Sometimes the symptoms of the bug sound so familiar that you know exactly what the problem is without even reading the code at all. Development managers love these bugs because it lets them get to sound smart and suggest a fix for the problem without even looking at the code. But bugs like that are rare. In general, you have to already know the code to make good guesses about its bugs. Otherwise, don't even bother playing.

I once worked at Microsoft helping to write Microsoft Outlook 2000, and even though I had nothing to do with the particular bug described next, I wonder if we could guess the likely cause based on the following description.

BUG 

Microsoft Outlook correctly allows me to paste a link to a document from Lotus Notes into an e-mail I'm writing.
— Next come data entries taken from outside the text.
-- ==== Sys2Proof/Certificates/Slice0/Obligations.lean ====
section
/-! DEFINITION. What the rules of spec/ say of the block, as statements to be proved: a chapter at a time, each clause the next
state of one command or event. `Accepted`, `replied`, `queued` and the like stand in Sys2Proof/Safety.lean. -/
set_option maxRecDepth 100000
open Sys2Proof Sys2Proof.Machine

/-! ### Commands of the device and of plane membership -/

/-- R349, R331, R335, R338: what `replied` is: one commit with the record of the command and its status; outside the Teller's
record, the reply paths and the notices of events nothing that the effect did not change; on the SPI port the 32 B of the
reply at the end of its reply queue, on the ring a write at RPL_TAIL, which advances. -/
def Obligations.RepliesCommitOnce : Prop :=
  ∀ (s u : State) (p : Pkt) (r : Res),
    Committed p r.status u (replied s p r u) ∧ RepliedOnly s u (replied s p r u) ∧
    (replied s p r u).teller.deferred = u.teller.deferred ∧
    (p.src = .spi → p.lost = false → (replied s p r u).spi.replyQ =
      u.spi.replyQ ++ [replyBytes p.op false false true 0 p.tag r (r.compl.getD (p.completion u))]) ∧
    (p.src = .ring → p.lost = false → u.host.linkUp = true → (replied s p r u).ring.rplTail = u.ring.rplTail + 1 ∧
      Output.hostWrite (u.rplAddr u.ring.rplTail) (replyBytes p.op (decide (u.ring.rplTail.toNat < 4096)) false true 0 p.tag r
        (r.compl.getD (p.completion u))) ∈ (replied s p r u).out)

/-- R361, R362, R363, R48, R412, R348: NOP replies OK and does nothing else, in SAFE_STATE too; it and IDENTIFY have no
parameters; IDENTIFY replies GENERATION, FW_VERSION, and PLANE, PEER and JOINED; LEDGER_READ delivers the image from OFFSET on
with GENERATION; an opcode that is not implemented is refused with BAD_OPCODE; a FENCE with nothing before it ends at once. -/
def Obligations.DeviceCommandsReply : Prop :=
  ∀ (s : State) (src : Source) (p : Pkt),
    (Accepted 0x00 nopBody src true .failed p s → exec (.nop src) s = .next (replied s p {} (s.pop src))) ∧
    (Turn 0x00 src true .failed p s → p.sourceLengthOk = true → p.auth = false → s.health.stalled.contains 13 = false →
      (p.len = 4 → p.headerBad = false → p.target = 0 → s.ledger.firstDone = true → s.teller.safe = true →
        exec (.nop src) s = .next (replied s p {} (s.pop src))) ∧
      (p.len ≠ 4 → exec (.nop src) s = .next (replied s p { status := stLength } (s.pop src)))) ∧
    (Turn 0x01 src true .failed p s → p.sourceLengthOk = true → p.auth = false → s.health.stalled.contains 13 = false →
      p.len ≠ 4 → exec (.identify src) s = .next (replied s p { status := stLength } (s.pop src))) ∧
    (Accepted 0x01 identifyBody src true .failed p s →
      exec (.identify src) s = .next (replied s p
        { r0 := s.ledger.generation.toNat, r1 := s.ledger.fwVersion.toNat
          r2 := s.plane.ownPlane + s.plane.ownPeer * 2 ^ 16 + flagBit s.plane.joined 24 } (s.pop src))) ∧
    (∀ wr part, Accepted 0x02 ledgerReadBody src wr .failed p s → part = s.ledgerImage.drop (u32 p.b 16) →
      (p.deliver 24 32 part (s.pop src)).2.2.2 = false →
      exec (.ledgerRead src wr) s = .next (replied s p
        { r0 := s.ledger.generation.toNat, r1 := min (p.room 32) part.length, r2 := part.length - min (p.room 32) part.length }
        (p.deliver 24 32 part (s.pop src)).1)) ∧
    (s.pktOf src true .failed = some p → p.isForward = false → s.canTake src p = true → p.sourceLengthOk = true →
      s.health.stalled.contains 13 = false → opcodes.contains p.op = false →
      exec (.badOpcode src) s = .next (replied s p { status := stOpcode } (s.pop src))) ∧
    (Accepted 0x72 fenceBody src true .failed p s → s.teller.deferred = [] →
      exec (.fence src) s = .next (queued s p {} .fence (s.pop src)) ∧ (queued s p {} .fence (s.pop src)).teller.deferred = [])

/-- R364, R365, R371, R113: KEY_LOAD of a free slot stores the key in state LOADED with its usage and identifier and makes a
handle, and one of a LOADED slot replaces its key under its handle; LOCK makes the LOADED slots of its mask LOCKED and leaves the
others; PORT_BIND writes the expected-peer entry of its port, a bound one going through DOWN, and the port takes the state that
follows. -/
def Obligations.KeysAndPortsAreSet : Prop :=
  ∀ (s : State) (src : Source) (p : Pkt),
    (Accepted 0x03 keyLoadBody src true .failed p s → p.target = 0 →
      ∃ h hs, s.handles.alloc (.keySlot (u8 p.b 16)) = some (h, hs) ∧
        exec (.keyLoad src) s = .next (replied s p { handle := h, r0 := u8 p.b 16 }
          (({ s.pop src with handles := hs }.updKey (u8 p.b 16) fun _ =>
            { state := 1, usage := u8 p.b 17, keyId := BitVec.ofNat 32 (u32 p.b 20), key := slice p.b 24 16, handle := h }).ledgerChange))) ∧
    (Accepted 0x03 keyLoadBody src true .failed p s → p.target ≠ 0 →
      exec (.keyLoad src) s = .next (replied s p { handle := p.target, r0 := u8 p.b 16 }
        (((s.pop src).updKey (u8 p.b 16) fun _ =>
          { state := 1, usage := u8 p.b 17, keyId := BitVec.ofNat 32 (u32 p.b 20), key := slice p.b 24 16, handle := p.target }).ledgerChange))) ∧
    (Accepted 0x04 lockBody src true .failed p s →
      ∃ u, exec (.lock src) s = .next (replied s p {} u) ∧
        ∀ n, n < 16 → u.keySlot n = if bit (u16 p.b 16) n && (s.keySlot n).state == 1 then { s.keySlot n with state := 2 } else s.keySlot n) ∧
    (Accepted 0x13 portBindBody src true .failed p s →
      exec (.portBind src) s = .next (replied s p {}
        (((if (s.port (u8 p.b 16)).state = .unbound then s.pop src else (s.pop src).portTo (u8 p.b 16) .down false).updPort (u8 p.b 16)
          fun q => { q with entry := peerEntryOf (u64 p.b 24), heard := false }).portEval (u8 p.b 16))))
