/-! ### updRes -/

@[simp] theorem updRes_fuse (f : Reserve → Reserve) : (s.updRes f).fuse = s.fuse := rfl
@[simp] theorem updRes_boot (f : Reserve → Reserve) : (s.updRes f).boot = s.boot := rfl
@[simp] theorem updRes_pins (f : Reserve → Reserve) : (s.updRes f).pins = s.pins := rfl
@[simp] theorem updRes_jtag (f : Reserve → Reserve) : (s.updRes f).jtag = s.jtag := rfl
@[simp] theorem updRes_ledger (f : Reserve → Reserve) : (s.updRes f).ledger = s.ledger := rfl
@[simp] theorem updRes_ring (f : Reserve → Reserve) : (s.updRes f).ring = s.ring := rfl
@[simp] theorem updRes_host (f : Reserve → Reserve) : (s.updRes f).host = s.host := rfl
@[simp] theorem updRes_spi (f : Reserve → Reserve) : (s.updRes f).spi = s.spi := rfl
@[simp] theorem updRes_teller (f : Reserve → Reserve) : (s.updRes f).teller = s.teller := rfl
@[simp] theorem updRes_handles (f : Reserve → Reserve) : (s.updRes f).handles = s.handles := rfl
@[simp] theorem updRes_service (f : Reserve → Reserve) : (s.updRes f).service = s.service := rfl
@[simp] theorem updRes_octets (f : Reserve → Reserve) : (s.updRes f).octets = s.octets := rfl
@[simp] theorem updRes_lanes (f : Reserve → Reserve) : (s.updRes f).lanes = s.lanes := rfl
@[simp] theorem updRes_links (f : Reserve → Reserve) : (s.updRes f).links = s.links := rfl
@[simp] theorem updRes_laneHeld (f : Reserve → Reserve) : (s.updRes f).laneHeld = s.laneHeld := rfl
@[simp] theorem updRes_egress (f : Reserve → Reserve) : (s.updRes f).egress = s.egress := rfl
@[simp] theorem updRes_ports (f : Reserve → Reserve) : (s.updRes f).ports = s.ports := rfl
@[simp] theorem updRes_plane (f : Reserve → Reserve) : (s.updRes f).plane = s.plane := rfl
@[simp] theorem updRes_fe (f : Reserve → Reserve) : (s.updRes f).fe = s.fe := rfl
@[simp] theorem updRes_xa (f : Reserve → Reserve) : (s.updRes f).xa = s.xa := rfl
@[simp] theorem updRes_coarse (f : Reserve → Reserve) : (s.updRes f).coarse = s.coarse := rfl
@[simp] theorem updRes_vault (f : Reserve → Reserve) : (s.updRes f).vault = s.vault := rfl
@[simp] theorem updRes_reserve (f : Reserve → Reserve) : (s.updRes f).reserve = f s.reserve := rfl
@[simp] theorem updRes_log (f : Reserve → Reserve) : (s.updRes f).log = s.log := rfl
@[simp] theorem updRes_vx (f : Reserve → Reserve) : (s.updRes f).vx = s.vx := rfl
@[simp] theorem updRes_clerks (f : Reserve → Reserve) : (s.updRes f).clerks = s.clerks := rfl
@[simp] theorem updRes_dma (f : Reserve → Reserve) : (s.updRes f).dma = s.dma := rfl
@[simp] theorem updRes_matrix (f : Reserve → Reserve) : (s.updRes f).matrix = s.matrix := rfl
@[simp] theorem updRes_tk (f : Reserve → Reserve) : (s.updRes f).tk = s.tk := rfl
@[simp] theorem updRes_health (f : Reserve → Reserve) : (s.updRes f).health = s.health := rfl
@[simp] theorem updRes_pending (f : Reserve → Reserve) : (s.updRes f).pending = s.pending := rfl
@[simp] theorem updRes_out (f : Reserve → Reserve) : (s.updRes f).out = s.out := rfl
@[simp] theorem updRes_freeCtr (f : Reserve → Reserve) : (s.updRes f).freeCtr = s.freeCtr := rfl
Next I type some text (doesn't matter what), then I can drag-and-drop that link to a different point in the e-mail. But if I drag-and-drop that link again, Outlook crashes 100 percent of the time. This bug does not occur with any other type of document link—only Lotus Notes links.

Based on your own experience, do you know what might be causing this bug? Neither do I. It doesn't sound like anything obvious. Maybe the person who wrote the drag-and-drop code would recognize something from the description—after all, he's lived and breathed this code for the past 6 months. But maybe not. This bug sounds complicated, and he'll probably have to look at the core dump file or the logs. In fact, the description makes it sound like several components may be involved and it may well be that no one person knows all of the code well enough to make a reasonable guess about the cause of this bug. Don't even waste your time trying to make guesses here.

On the other hand, what about this one?

BUG 

My legacy C++ code prints out values that appear corrupted when printed on screen. It should be printing floating-point numbers, but they all appear as zero. However, even though the numbers are printing as zero, other evidence indicates that the numbers aren't really zero because when the program adds them, I get valid results. Finally, the program eventually crashes when it tries to print out the numbers a second time. The logs of the program indicate the crash occurs right as I'm printing out the values.

Every C/C++ programmer in the world knows the cause of this one! Look at the manual for printf, figure out which of the funky format strings (%d,%f,%ls, etc.) you're incorrectly using, and then be grateful that the modern languages of .NET offer type-safe ways of printing output so that we no longer have to deal with bugs like this anymore.